● **Problem**
Needed from the data below: every line from the one with "simp [crossesTop]" up to and including the one with "obtain ⟨h0, h4⟩ := h", repeated exactly and with nothing else.

>>>

/-! ## Words of which some are stored -/

/-- Memory `m'` is `m` with the marked ones of the words at rising addresses from `a` stored. -/
def markedStored (big : Bool) (m m' : Memory) (a : Word) (vs : List (Bool × Word)) : Prop :=
  ∀ x, m'.read x =
    if (a.toNat ≤ x ∧ x < a.toNat + 4 * vs.length) ∧
        (vs.getD ((x - a.toNat) / 4) (false, 0#32)).1 = true then
      byteOf big .word (vs.getD ((x - a.toNat) / 4) (false, 0#32)).2 ((x - a.toNat) % 4)
    else m.read x

/-- The first word, stored or not, and then the rest. -/
theorem markedStored_cons {big : Bool} {m m1 m' : Memory} {a : Word} {marked : Bool} {v : Word}
    {vs : List (Bool × Word)} (ha : a.toNat + 4 * (vs.length + 1) ≤ 2 ^ 32)
    (hfirst : m1 = if marked then m.store big .word a.toNat v else m)
    (hrest : markedStored big m1 m' (a + 4#32) vs) :
    markedStored big m m' a ((marked, v) :: vs) := by
  intro x
  have hm1 : m1.read x = if (a.toNat ≤ x ∧ x < a.toNat + 4) ∧ marked = true then
      byteOf big .word v (x - a.toNat) else m.read x := by
    rw [hfirst]
    cases marked <;> simp [Memory.read_store_word]
  rw [hrest x, hm1, List.length_cons]
  have hnext := toNat_next_word ha
  by_cases hword : a.toNat ≤ x ∧ x < a.toNat + 4
  · have hdiv : (x - a.toNat) / 4 = 0 := by omega
    have hmod : (x - a.toNat) % 4 = x - a.toNat := by omega
    rw [if_neg (by omega), hdiv, hmod, List.getD_cons_zero]
    exact if_congr (and_congr_left' (by omega)) rfl rfl
  · by_cases hlater : a.toNat + 4 ≤ x ∧ x < a.toNat + 4 * (vs.length + 1)
    · have hdiv : (x - a.toNat) / 4 = (x - (a.toNat + 4)) / 4 + 1 := by omega
      have hmod : (x - a.toNat) % 4 = (x - (a.toNat + 4)) % 4 := by omega
      rw [hnext (by omega), hdiv, hmod, List.getD_cons_succ,
        if_neg (c := (a.toNat ≤ x ∧ _) ∧ _) (by omega)]
      exact if_congr (and_congr_left' (by omega)) rfl rfl
    · rw [if_neg (by omega), if_neg (by omega), if_neg (by omega)]

/-- Marked words stored to RAM are stored, and nothing but memory and Dirty changes. -/
theorem storeMarked_writable {priv : Bool} {vs : List (Bool × Word)} {a : Word} {s : State}
    (h : s.writableWords priv a vs.length) :
    ∃ m d, storeMarked priv vs a s = .ok () { s with mem := m, dirty := d } ∧
      markedStored s.cfg.bigEndian s.mem m a vs := by
  induction vs generalizing a s with
  | nil => exact ⟨s.mem, s.dirty, rfl, fun x => by simp⟩
  | cons p vs ih =>
    obtain ⟨marked, v⟩ := p
    obtain ⟨hfirst, hrest⟩ := writableWords_next h
    cases marked with
    | false =>
      obtain ⟨m, d, hstore, hm⟩ := ih hrest
      exact ⟨m, d, hstore, markedStored_cons h.1 rfl hm⟩
    | true =>
      obtain ⟨m, d, hstore, hm⟩ := ih (s := s.storeAt .word a.toNat v) hrest
      refine ⟨m, d, ?_, markedStored_cons h.1 rfl hm⟩
      rw [storeMarked, memWrite_writable v hfirst, Eff.andThen_ok, hstore]
      rfl

/-- The words of a frame, marked where `frame` has their bit. -/
def State.markedFrame (s : State) (frame : BitVec 8) (ret : Word) : List (Bool × Word) :=
  ((List.range 8).map frame.getLsbD).zip (s.frameWords ret)

theorem length_markedFrame (s : State) (frame : BitVec 8) (ret : Word) :
    (s.markedFrame frame ret).length = 8 := rfl

theorem getD_markedFrame (s : State) (frame : BitVec 8) (ret : Word) {k : Nat} (hk : k < 8) :
    (s.markedFrame frame ret).getD k (false, 0#32) =
      (frame.getLsbD k, (s.frameWords ret).getD k 0#32) := by
  have hwords : k < (s.frameWords ret).length := hk
  rw [List.getD_eq_getElem _ _ (by rw [length_markedFrame]; exact hk),
    List.getD_eq_getElem _ _ hwords]
  simp [State.markedFrame]

/-- What a stacking that a reset cuts off leaves: the words of `frame` stored (R99, R500). -/
theorem pushMarked_ready {s : State} (frame : BitVec 8) (ret : Word)
    (h : s.writableWords s.privileged s.framePtr 8) :
    ∃ m d, pushMarked frame ret s = .ok () { s with mem := m, dirty := d } ∧
      ∀ x, m.read x =
        if s.framePtr.toNat ≤ x ∧ x < s.framePtr.toNat + 32 ∧
            frame.getLsbD ((x - s.framePtr.toNat) / 4) = true then
          byteOf s.cfg.bigEndian .word ((s.frameWords ret).getD ((x - s.framePtr.toNat) / 4) 0#32)
            ((x - s.framePtr.toNat) % 4)
        else s.mem.read x := by
  have hnocross : crossesTop s.framePtr 8 = false := by
    have := h.1
    simp [crossesTop]
    omega
  obtain ⟨m, d, hstore, hm⟩ := storeMarked_writable (vs := s.markedFrame frame ret) h
  refine ⟨m, d, ?_, fun x => ?_⟩
  · rw [pushMarked, hnocross]
    exact hstore
  · rw [hm x, length_markedFrame]
    by_cases hin : s.framePtr.toNat ≤ x ∧ x < s.framePtr.toNat + 32
    · rw [getD_markedFrame _ _ _ (by omega)]
      exact if_congr and_assoc rfl rfl
    · rw [if_neg (by omega), if_neg (by omega)]

/-- An exception entry that a reset cuts off is the reset, from where the stacking has come to. -/
theorem exceptionEntry_cut {e : Exc} {ret : Word} {frame : BitVec 8} {s u : State}
    (hcut : s.resetIn = some frame) (hpush : pushMarked frame ret s = .ok () u) :
    exceptionEntry e ret s = takeReset u := by
  simp only [exceptionEntry, hcut, hpush]

/-! ## TakeReset (R501) -/

theorem resetVector_ready {s : State} (h : s.resetReady) :
    resetVector s = .ok () { s with
      spMain := alignWord (s.mem.value s.cfg.bigEndian .word 0)
      t := (s.mem.value s.cfg.bigEndian .word 4).getLsbD 0
      pc := alignHalf (s.mem.value s.cfg.bigEndian .word 4) } := by
  obtain ⟨h0, h4⟩ := h
  rw [resetVector, memRead_readable h0, Eff.andThen_ok, memRead_readable h4]
  rfl

/-- A bus error on either vector read (R501). -/
theorem resetVector_faults {s : State} (h : s.cfg.target .read true .word 0 = none ∨
      (s.readable true .word 0#32 ∧ s.cfg.target .read true .word 4 = none)) :
    ∃ c, resetVector s = .hardFault c s := by
  obtain hfirst | ⟨hready, hsecond⟩ := h
  · obtain ⟨c, hc⟩ := memRead_busError (priv := true) (w := .word) (a := 0#32) (s := s)
      (.inr (.inr ⟨rfl, hfirst⟩))
    exact ⟨c, by rw [resetVector, hc]; rfl⟩
  · obtain ⟨c, hc⟩ := memRead_busError (priv := true) (w := .word) (a := 4#32) (s := s)
      (.inr (.inr ⟨rfl, hsecond⟩))
    exact ⟨c, by rw [resetVector, memRead_readable hready, Eff.andThen_ok, hc]; rfl⟩

/-- The reset registers with a stack pointer, pc, T and Lockup, the lines sampled. -/
theorem resetTo_resample (s : State) (sp pc : Word) (thumb lockup : Bool) :
    ResetTo s (State.resample { s.resetRegisters with
      spMain := sp, pc := pc, t := thumb, lockup := lockup }) sp pc thumb lockup := by
  constructor
  · change alignWord _ &&& 3#32 = 0#32
    rw [alignWord_eq_and, BitVec.and_assoc]
    exact BitVec.and_zero
  · have hall (x : BitVec 32) : x &&& 4294967295#32 = x := BitVec.and_allOnes
    simp [State.resample, State.withPending, State.resetRegisters, SysTick.atReset, ExcBits.none,
      State.irqMask, hall]

theorem takeReset_ready {s : State} (h : s.resetReady) :
    ∃ t, takeReset s = .next t ∧ ResetFrom s t := by
  rw [takeReset, resetVector_ready (s := s.resetRegisters) h]
  refine ⟨_, rfl, ?_⟩
  rw [ResetFrom, ← alignWord_eq_and, ← alignHalf_eq_and]
  exact resetTo_resample s _ _ _ false

theorem takeReset_lockup {s : State} (h : s.cfg.target .read true .word 0 = none ∨
      (s.readable true .word 0#32 ∧ s.cfg.target .read true .word 4 = none)) :
    ∃ t, takeReset s = .next t ∧ ResetTo s t s.spMain 0xFFFFFFFE#32 s.t true := by
  obtain ⟨c, hc⟩ := resetVector_faults (s := s.resetRegisters) h
  rw [takeReset, hc]
  exact ⟨_, rfl, resetTo_resample s s.spMain _ s.t true⟩

theorem resetIn_of_resetTo {s t : State} {sp pc : Word} {thumb lockup : Bool}
    (h : ResetTo s t sp pc thumb lockup) : t.resetIn = none := by
  obtain ⟨_, ht⟩ := h
  rw [ht]

end Sys2Proof.Machine
end

section
/-! PROOFS. What a reset leaves (`70_reset_and_hazards.md` R500, R501). -/

namespace Sys2Proof.Machine

open Sys2Proof

/-- A reset input, or the reset software has requested when no input is left. -/
theorem step_reset {s : State} {rest : List Input}
    (h : s.inputs = .reset :: rest ∨ (s.inputs = [] ∧ s.resetRequest = true)) :
    step s = takeReset s.afterInput := by
  obtain hin | ⟨hnil, hreq⟩ := h
  · exact step_of_cons hin
  · rw [step_of_nil hnil, hreq]
    rfl

/-- A reset in the middle of the entry of a takeable exception is one from memory as the frame words
stored leave it. -/
theorem resetMidway_entry {s : State} {e : Exc} {frame : BitVec 8} {m : Memory}
    {d : List Host.Cell} {t : State} (hlockup : s.lockup = false) (hawake : s.sleep = .awake)
    (hbest : s.best = some e)
    (hpush : pushMarked frame s.pc { s with resetIn := some frame } =
      .ok () { s with resetIn := some frame, mem := m, dirty := d })
    (hreset : takeReset { s with resetIn := some frame, mem := m, dirty := d } = .next t)
    (ht : t.resetIn = none) : resetMidway .run frame s = .next t := by
  have hbest' : State.best { s with resetIn := some frame } = some e := hbest
  have hcore : coreStep .run { s with resetIn := some frame } = .next t := by
    rw [coreStep_run (s := { s with resetIn := some frame }) hlockup hawake, boundaryStep, hbest']
    exact (exceptionEntry_cut rfl hpush).trans hreset
  rw [resetMidway, hcore]
  simp [ht]

/-- Settles O56: TakeReset between steps, and in the middle of an entry from memory with some of the
frame words stored. -/
theorem resetSequence : Obligations.ResetSequence := by
  intro s rest
  refine ⟨fun hasked => ?_, fun frame e hin hready hlockup hawake hbest hframe => ?_⟩
  · rw [step_reset hasked]
    exact ⟨takeReset_ready (s := s.afterInput), takeReset_lockup (s := s.afterInput)⟩
  · obtain ⟨m, d, hpush, hmem⟩ :=
      pushMarked_ready (s := { s.afterInput with resetIn := some frame }) frame s.pc hframe
    obtain ⟨t, hreset, ht⟩ :=
      takeReset_ready (s := { s.afterInput with resetIn := some frame, mem := m, dirty := d })
        hready
    refine ⟨{ s.afterInput with mem := m, dirty := d }, t, ?_, rfl, ht, hmem⟩
    rw [step_of_cons hin]
    exact resetMidway_entry (s := s.afterInput) hlockup hawake hbest hpush hreset
      (resetIn_of_resetTo ht)

end Sys2Proof.Machine
end

section
/-! SUPPORT. Loads, stores and multiple transfers as the accesses they make: the address and extension
of each form (`43_load_store_single.md` R267), the words of a list, and devices (`20_memory.md` R103,
R120). -/

namespace Sys2Proof.Machine

open Sys2Proof

/-! ## Immediate offsets (R161) -/

theorem zeroExt_eq_ofNat {w : Nat} (v : BitVec w) : zeroExt v = BitVec.ofNat 32 v.toNat := by
  apply BitVec.eq_of_toNat_eq
  simp [zeroExt]

theorem zeroExt2_eq_ofNat {w : Nat} (v : BitVec w) :
    zeroExt2 v = BitVec.ofNat 32 (2 * v.toNat) := by
  apply BitVec.eq_of_toNat_eq
  rw [zeroExt2, BitVec.toNat_setWidth, BitVec.toNat_append,
    ← Nat.shiftLeft_add_eq_or_of_lt (by decide)]
  simp [Nat.shiftLeft_eq, Nat.mul_comm]

theorem zeroExt4_eq_ofNat {w : Nat} (v : BitVec w) :
    zeroExt4 v = BitVec.ofNat 32 (4 * v.toNat) := by
  apply BitVec.eq_of_toNat_eq
  rw [zeroExt4, BitVec.toNat_setWidth, BitVec.toNat_append,
    ← Nat.shiftLeft_add_eq_or_of_lt (by decide)]
  simp [Nat.shiftLeft_eq, Nat.mul_comm]

/-! ## The bytes an access moves -/

theorem widthLow_eq_lowBytes (w : Width) (v : Word) : widthLow w v = lowBytes w v := by
  apply BitVec.eq_of_toNat_eq
  cases w with
  | byte | half => simp [widthLow, lowBytes, Width.bytes]
  | word => simp [widthLow, lowBytes, Width.bytes]; omega

theorem widthLow_idem (w : Width) (v : Word) : widthLow w (widthLow w v) = widthLow w v := by
  apply BitVec.eq_of_toNat_eq
  cases w with
  | byte | half | word => simp [widthLow]

/-! ## The forms of a single access (R250 to R267) -/

/-- A store form stores the low bytes of its register at its address. -/
theorem exec_storeForm {s : State} {rm rn rt : LowReg} {imm5 : BitVec 5} {imm8 : BitVec 8} :
    ∀ f ∈ s.storeForms rm rn rt imm5 imm8,
      exec f.instr s = storeReg f.width f.address (s.low rt) s := by
  simp only [State.storeForms, List.forall_mem_cons, ← zeroExt_eq_ofNat, ← zeroExt2_eq_ofNat,
    ← zeroExt4_eq_ofNat, List.not_mem_nil, false_imp_iff, implies_true, and_true]
  exact ⟨rfl, rfl, rfl, rfl, rfl, rfl, rfl⟩

/-- A load form loads its register from its address, and its extension is the claims' on what an access
of its width can read. -/
theorem exec_loadForm {s : State} {rm rn rt : LowReg} {imm5 : BitVec 5} {imm8 : BitVec 8} :
    ∀ f ∈ s.loadForms rm rn rt imm5 imm8, ∃ ext : Word → Word,
      exec f.instr s = loadReg f.width ext rt f.address s ∧
        ∀ v, ext (widthLow f.width v) = f.extend (widthLow f.width v) := by
  simp only [State.loadForms, List.forall_mem_cons, ← zeroExt_eq_ofNat, ← zeroExt2_eq_ofNat,
    ← zeroExt4_eq_ofNat, ← align4_eq_and, List.not_mem_nil, false_imp_iff, implies_true, and_true]
  exact
    ⟨⟨id, rfl, fun _ => rfl⟩,
     ⟨zeroHalf, rfl, widthLow_idem .half⟩,
     ⟨zeroByte, rfl, widthLow_idem .byte⟩,
     ⟨signHalf, rfl, fun v => by rw [signHalf, BitVec.setWidth_eq_extractLsb' (by omega)]⟩,
     ⟨signByte, rfl, fun v => by rw [signByte, BitVec.setWidth_eq_extractLsb' (by omega)]⟩,
     ⟨id, rfl, fun _ => rfl⟩,
     ⟨zeroHalf, rfl, widthLow_idem .half⟩,
     ⟨zeroByte, rfl, widthLow_idem .byte⟩,
     ⟨id, rfl, fun _ => rfl⟩,
     ⟨id, rfl, fun _ => rfl⟩⟩

theorem loadReg_device {s : State} {w : Width} {a : Word} (ext : Word → Word) (rt : LowReg)
    (hroom : s.roomFor 2) (h : s.deviceAt s.privileged .read w a) :
    loadReg w ext rt a s = .next { (s.deviceRead .read w a).setLow rt (ext (s.deviceWord w)) with
      pc := s.pc + 2#32 } := by
  rw [loadReg, memRead_device h]
  exact advance_room (s := (s.deviceRead .read w a).setLow rt _) hroom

<<<

● **Answer for this exercise**
    simp [crossesTop]
    omega
  obtain ⟨m, d, hstore, hm⟩ := storeMarked_writable (vs := s.markedFrame frame ret) h
  refine ⟨m, d, ?_, fun x => ?_⟩
  · rw [pushMarked, hnocross]
    exact hstore
  · rw [hm x, length_markedFrame]
    by_cases hin : s.framePtr.toNat ≤ x ∧ x < s.framePtr.toNat + 32
    · rw [getD_markedFrame _ _ _ (by omega)]
      exact if_congr and_assoc rfl rfl
    · rw [if_neg (by omega), if_neg (by omega)]

/-- An exception entry that a reset cuts off is the reset, from where the stacking has come to. -/
theorem exceptionEntry_cut {e : Exc} {ret : Word} {frame : BitVec 8} {s u : State}
    (hcut : s.resetIn = some frame) (hpush : pushMarked frame ret s = .ok () u) :
    exceptionEntry e ret s = takeReset u := by
  simp only [exceptionEntry, hcut, hpush]

/-! ## TakeReset (R501) -/

theorem resetVector_ready {s : State} (h : s.resetReady) :
    resetVector s = .ok () { s with
      spMain := alignWord (s.mem.value s.cfg.bigEndian .word 0)
      t := (s.mem.value s.cfg.bigEndian .word 4).getLsbD 0
      pc := alignHalf (s.mem.value s.cfg.bigEndian .word 4) } := by
  obtain ⟨h0, h4⟩ := h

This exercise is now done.